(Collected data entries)
________________________________________
-- ==== Sys2Proof/Machine/VMem.lean ====
section
/-!
DEFINITION. Vector memory: loads, stores, segments, first-fault loads and prefetch (R113, R114, R125, R128, R183, R383 to R390), and
VAMO (R249 to R251, R255, R366, R367), with the fault records of Table 11.8.
-/

namespace Sys2Proof.Machine

/-- The address forms of Table 19.3. -/
inductive VForm where
  | unit
  | strided
  | indexed
  | seg (n : Nat)
  deriving DecidableEq, Repr

/-- One access of the family: its form, memory format, and the index group of an indexed form. -/
structure VAcc where
  form : VForm
  mf : BitVec 5
  b : Reg
  deriving DecidableEq, Repr

namespace VAcc

/-- Fields of a record. -/
def fields (o : VAcc) : Nat :=
  match o.form with
  | .seg n => n
  | _ => 1

/-- Bits of one element in memory. -/
def bits (o : VAcc) (e : VEntry) : Nat :=
  if mfPacked o.mf ≠ 0 then mfPacked o.mf else if mfIsScale o.mf then 8 else tyBits (mfType o.mf e.ty)

/-- Bytes of one access. -/
def bytes (o : VAcc) (e : VEntry) : Nat := max 1 (o.bits e / 8)

/-- The base with the nest offset (R385, R347). -/
def base (_o : VAcc) (e : VEntry) : Word := e.xa + e.off

/-- Where field f of element i lies: its byte address and the bit it begins at (Table 19.3). -/
def place (o : VAcc) (s : State) (e : VEntry) (i f : Nat) : Word × Nat :=
  match o.form with
  | .indexed => (o.base e + BitVec.ofNat 64 (s.elem o.b.toNat e.w i), 0)
  | .strided => (o.base e + BitVec.ofNat 64 (if mfIsScale o.mf then i / 32 else i) * e.xb, 0)
  | _ =>
    if mfIsScale o.mf then (o.base e + BitVec.ofNat 64 (i / 32), 0)
    else
      let at_ := (i * o.fields + f) * o.bits e
      (o.base e + BitVec.ofNat 64 (at_ / 8), at_ % 8)

/-- SFSTRIDE (Table 11.8). -/
def stride (o : VAcc) (e : VEntry) : Word :=
  match o.form with
  | .indexed => 0
  | .strided => e.xb
  | _ => if mfIsScale o.mf || mfPacked o.mf != 0 then 1 else BitVec.ofNat 64 (o.fields * o.bytes e)

/-- SFREM at field f of element i, for the ordered forms (Table 11.8). -/
def remaining (o : VAcc) (s : State) (e : VEntry) (p : BitVec 3) (i f : Nat) : Nat :=
  let act := (List.range e.vl).filter fun j => decide (i ≤ j) && s.pbit p.toNat j
  if mfIsScale o.mf then (act.map fun j => (o.place s e j 0).1).eraseDups.length
  else if mfPacked o.mf ≠ 0 ∧ o.form ≠ .strided then
    ceilDiv (e.vl * o.fields * o.bits e) 8 - (i * o.fields + f) * o.bits e / 8
  else act.length

/-- SFWIDTH (Table 11.8). -/
def width (o : VAcc) (e : VEntry) : Word := BitVec.ofNat 64 (8 * o.bytes e + 256 * o.fields)

/-- The record of an ordered form at field f of element i. -/
def ordered (o : VAcc) (s : State) (e : VEntry) (p : BitVec 3) (i f : Nat) (t : Trap) : Trap :=
  { t with vec := true, sfelem := BitVec.ofNat 64 i, sfstride := o.stride e, sfrem := BitVec.ofNat 64 (o.remaining s e p i f),
           sfwidth := o.width e }

end VAcc

-- ## One element

/-- From a memory format to an element type (R139): the element's bits and flags. -/
def codeValue (m : BitVec 5) (ty raw : Nat) : Nat × FFlags :=
  if mfPacked m ≠ 0 then convert Rc.rne 0 ty (wrapN 8 (toSigned (mfPacked m) raw))
  else if mfIsScale m then ((tyFmt ty).getD .f32).deliver Rc.rne (scaleVal (m == 0x13) raw)
  else if mfType m ty = ty then (raw, 0)
  else convert Rc.rne (mfType m ty) ty raw

/-- From the memory format to VCFG.ETYPE. -/
def memToElem (o : VAcc) (e : VEntry) (raw : Nat) : Nat × FFlags := codeValue o.mf e.ty raw

/-- An integer code of n bits from an element: saturated, with NV where a floating value does not fit (R136, R138). -/
def packCode (n : Nat) (e : VEntry) (v : Nat) : Nat × FFlags :=
  let (w, fl) := convert Rc.rne e.ty 3 v
  let i := toSigned 64 w
  let lo : Int := -(2 ^ (n - 1) : Nat)
  let hi : Int := (2 ^ (n - 1) : Nat) - 1
  if tyIsInt e.ty then (wrapN n (max lo (min hi (tyInt e.ty v))), 0)
  else if i < lo ∨ hi < i then (wrapN n (max lo (min hi i)), FFlags.nv)
  else (wrapN n i, fl)

/-- From VCFG.ETYPE to the memory format (R139). -/
def elemToMem (o : VAcc) (e : VEntry) (v : Nat) : Nat × FFlags :=
  if mfPacked o.mf ≠ 0 then packCode (mfPacked o.mf) e v
  else if mfType o.mf e.ty = e.ty then (v, 0)
  else convert Rc.rne e.ty (mfType o.mf e.ty) v

/-- Makes field f of element i ready: its place. -/
def readyElem (o : VAcc) (kind : BitVec 2) (s0 : State) (e : VEntry) (i f : Nat) (s : State) : Res Place :=
  resolveAligned s.ctx { kind := kind } (o.place s0 e i f).1 (o.bytes e) s

/-- A vector access of the acting control thread may perform later than its entry executes (R200, R208, log entry 125): not in Bronze mode (R224). -/
def State.vecLate (s : State) (e : VEntry) : Bool := s.defers && !e.bronze

-- ## How a late access lands

/-- Flags of an element that lands go to what its instruction still owes: they are delivered as it completes (R80, R385). -/
def oweFlags (op : Nat) (fl : FFlags) (s : State) : State :=
  let add (ef : Effects) : Effects := if ef.mem.any (·.1 == op) then { ef with fflags := ef.fflags ||| fl } else ef
  s.onVec fun v => { v with owing := v.owing.map add, viq := v.viq.map fun e => { e with done := e.done.map add } }

/-- A codebook from its 32 bytes (R342). -/
def setBook (c : Nat) (bs : List Byte) (s : State) : State := s.onMx fun m => { m with books := m.books.setIfInBounds c (BitVec.ofNat 256 (leNat bs)) }

/-- What a late access got goes where its instruction writes it, with its flags. -/
def landValue (l : Late) (got : List Byte × FFlags) (s : State) : State :=
  match l.dest with
  | .none => if l.vec then s else s.orFlags got.2
  | .ld r m => s.setX r (scalarExtend m (leNat got.1))
  | .amo r w => (s.orFlags got.2).setX r (amoExtend w (leNat got.1))
  | .elem reg w i m ety sh bits =>
    let x := codeValue m ety (natBits (leNat got.1) sh bits)
    (oweFlags l.seq x.2 s).setElem reg w i x.1
  | .book c => setBook c got.1 s

/-- The late accesses that a test names, which looks at nothing that performing changes, perform and land. -/
def landWhere (f : Late → Bool) (s : State) : State :=
  if s.m.late.isEmpty then s
  else
    let s1 := performWhere f s
    let out (l : Late) : Bool := l.got.isSome && f l
    (s1.m.late.filter out).foldl (fun s l => s.asThread l.lcore l.ctno fun s => landValue l (l.got.getD ([], 0)) s)
      (s1.onMem fun m => { m with late := m.late.filter fun l => !out l })

/-- Every late access lands. -/
def landAll (s : State) : State := landWhere (fun _ => true) s

-- ## The open accesses of an instruction

/-- What an instruction that has executed has open performs at its scope, and lands. -/
def forceOpen (s : State) (ef : Effects) : State :=
  match ef.mem with
  | some (op, sc) =>
    landWhere (fun l => s.lateOf op l && l.dest != .none)
      (performLateAt sc (fun l => s.lateOf op l && l.dest == .none) (performAt sc (s.storeOf op) s))
  | none => s

/-- Gone from the list of what is owed, an instruction completes (R80). -/
def payOwing (s : State) (ef : Effects) : State := payEffects (s.onVec fun x => { x with owing := x.owing.erase ef }) ef

/-- What an instruction owes, as it stands now: flags of its elements may have landed since. -/
def owedNow (s : State) (ef : Effects) : Effects := (s.ct.vec.owing.find? fun o => o.mem == ef.mem).getD ef

/-- The oldest instruction that can complete does so; else the oldest that has accesses open has them performed, and completes where the host need not
answer. None where nothing is owed, or all of it waits for the host (R201). -/
def owingStep (s : State) : Option State :=
  match s.ct.vec.owing.find? fun ef => !staysOpen s ef with
  | some ef => some (payOwing s ef)
  | none =>
    match s.ct.vec.owing.find? (memOpen s) with
    | some ef =>
      let s1 := forceOpen s ef
      some (if staysOpen s1 ef then s1 else payOwing s1 (owedNow s1 ef))
    | none => none

/-- Everything owed completes; the host's answers are not waited for: the context keeps none of it (R201). -/
def payAll (s : State) : State := s.ct.vec.owing.foldl (fun s ef => let s1 := forceOpen s ef; payOwing s1 (owedNow s1 ef)) s

/-- A stopped instruction leaves nothing open: the flags of what lands now are among those that it owes (R83, R131). -/
def settleStop (op : Nat) (t : Trap) (s : State) : Trap × State :=
  let mine := s.m.late.filter (s.lateOf op)
  if mine.isEmpty then (t, s)
  else
    let s1 := performWhere (s.lateOf op) s
    let fl := (s1.m.late.filter (s.lateOf op)).foldl (fun (a : FFlags) l =>
      match l.dest with
      | .elem _ _ _ m ety sh bits => a ||| (codeValue m ety (natBits (leNat (l.got.getD ([], 0)).1) sh bits)).2
      | _ => a) 0
    ({ t with owed := t.owed ||| fl }, landWhere (s.lateOf op) s1)

/-- What the acting thread's vector stream has stored to the lines of a load performs first (R210). -/
def ownVector (s : State) (p : Place) (n : Nat) : State :=
  drainWhere (fun b => s.mine b && b.vec && (nameLines s p.pa n).contains (nameLine s b.pa)) s

/-- The fields of an element from memory, in order, with their flags. d: the destination group of a load that may perform later; a field that does keeps
the element that it will replace. -/
def loadFields (o : VAcc) (d : Option Reg) (s0 : State) (e : VEntry) (p : BitVec 3) (i : Nat) (s : State) : Res (List Nat × FFlags) :=
  foldRes (fun (acc : List Nat × FFlags) f s =>
    ((readyElem o 1 s0 e i f s).mapTrap (o.ordered s0 e p i f)).andThen fun pl s =>
      let sh := (o.place s0 e i f).2
      match d.filter fun _ => s.vecLate e with
      | some d =>
        let r := d.toNat + f * e.g
        let s1 := ownVector s pl (o.bytes e)
        .ok (acc.1 ++ [s1.elem r e.w i], acc.2) (leaveLate s1 true pl (.load (o.bytes e)) (.elem r e.w i o.mf e.ty sh (o.bits e)))
      | none =>
        let (raw, s1) := loadNum s false pl (o.bytes e)
        let (v, fl) := memToElem o e (natBits raw sh (o.bits e))
        .ok (acc.1 ++ [v], acc.2 ||| fl) s1) (List.range o.fields) ([], 0) s

/-- Stores one code or value at field f: under a packed format only its own bits change (R125, R385). -/
def storeField (o : VAcc) (s0 : State) (e : VEntry) (i f : Nat) (p : Place) (raw : Nat) (s : State) : State :=
  let (va, sh) := o.place s0 e i f
  if o.bits e < 8 then plainBits s false p va (BitVec.ofNat 8 ((2 ^ o.bits e - 1) * 2 ^ sh)) [BitVec.ofNat 8 (raw * 2 ^ sh)]
  else plainStore s false p va (toBytes (o.bytes e) raw)

/-- Stores the fields of an element: every field is made ready first, so a record that faults stores nothing (R183 allows it to store the
bytes below the fault). -/
def storeFields (o : VAcc) (v : Reg) (s0 : State) (e : VEntry) (p : BitVec 3) (i : Nat) (s : State) : Res FFlags :=
  (foldRes (fun (acc : List Place) f s =>
    ((readyElem o 2 s0 e i f s).mapTrap (o.ordered s0 e p i f)).andThen fun pl s =>
      if fillFirst s pl.pa (o.bytes e) then .wait .event s else .ok (acc ++ [pl]) s) (List.range o.fields) [] s).andThen
    fun pls s =>
      let (fl, s1) := (List.range o.fields).foldl (fun (r : FFlags × State) f =>
        let (raw, g) := elemToMem o e (s0.elem (v.toNat + f * e.g) e.w i)
        (r.1 ||| g, storeField o s0 e i f (pls.getD f { pa := 0 }) raw r.2)) (0, s)
      .ok fl s1

/-- Writes the fields of an element into groups vd, vd + GRP, …. -/
def putFields (d : Reg) (e : VEntry) (i : Nat) (vs : List Nat) (s : State) : State :=
  vs.zipIdx.foldl (fun s x => s.setElem (d.toNat + x.2 * e.g) e.w i x.1) s

/-- An inactive element of a load under its mask policy. -/
def skipElem (o : VAcc) (d : Reg) (e : VEntry) (i : Nat) (s : State) : State :=
  if e.vcfg.mz then putFields d e i (List.replicate o.fields 0) s else s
________________________________________
GOAL OF THE EXERCISE.
Wherever the string "memToElem" appears in the entries above, list that line.

RESPONSE TO THE EXERCISE.
def memToElem (o : VAcc) (e : VEntry) (raw : Nat) : Nat × FFlags := codeValue o.mf e.ty raw
        let (v, fl) := memToElem o e (natBits raw sh (o.bits e))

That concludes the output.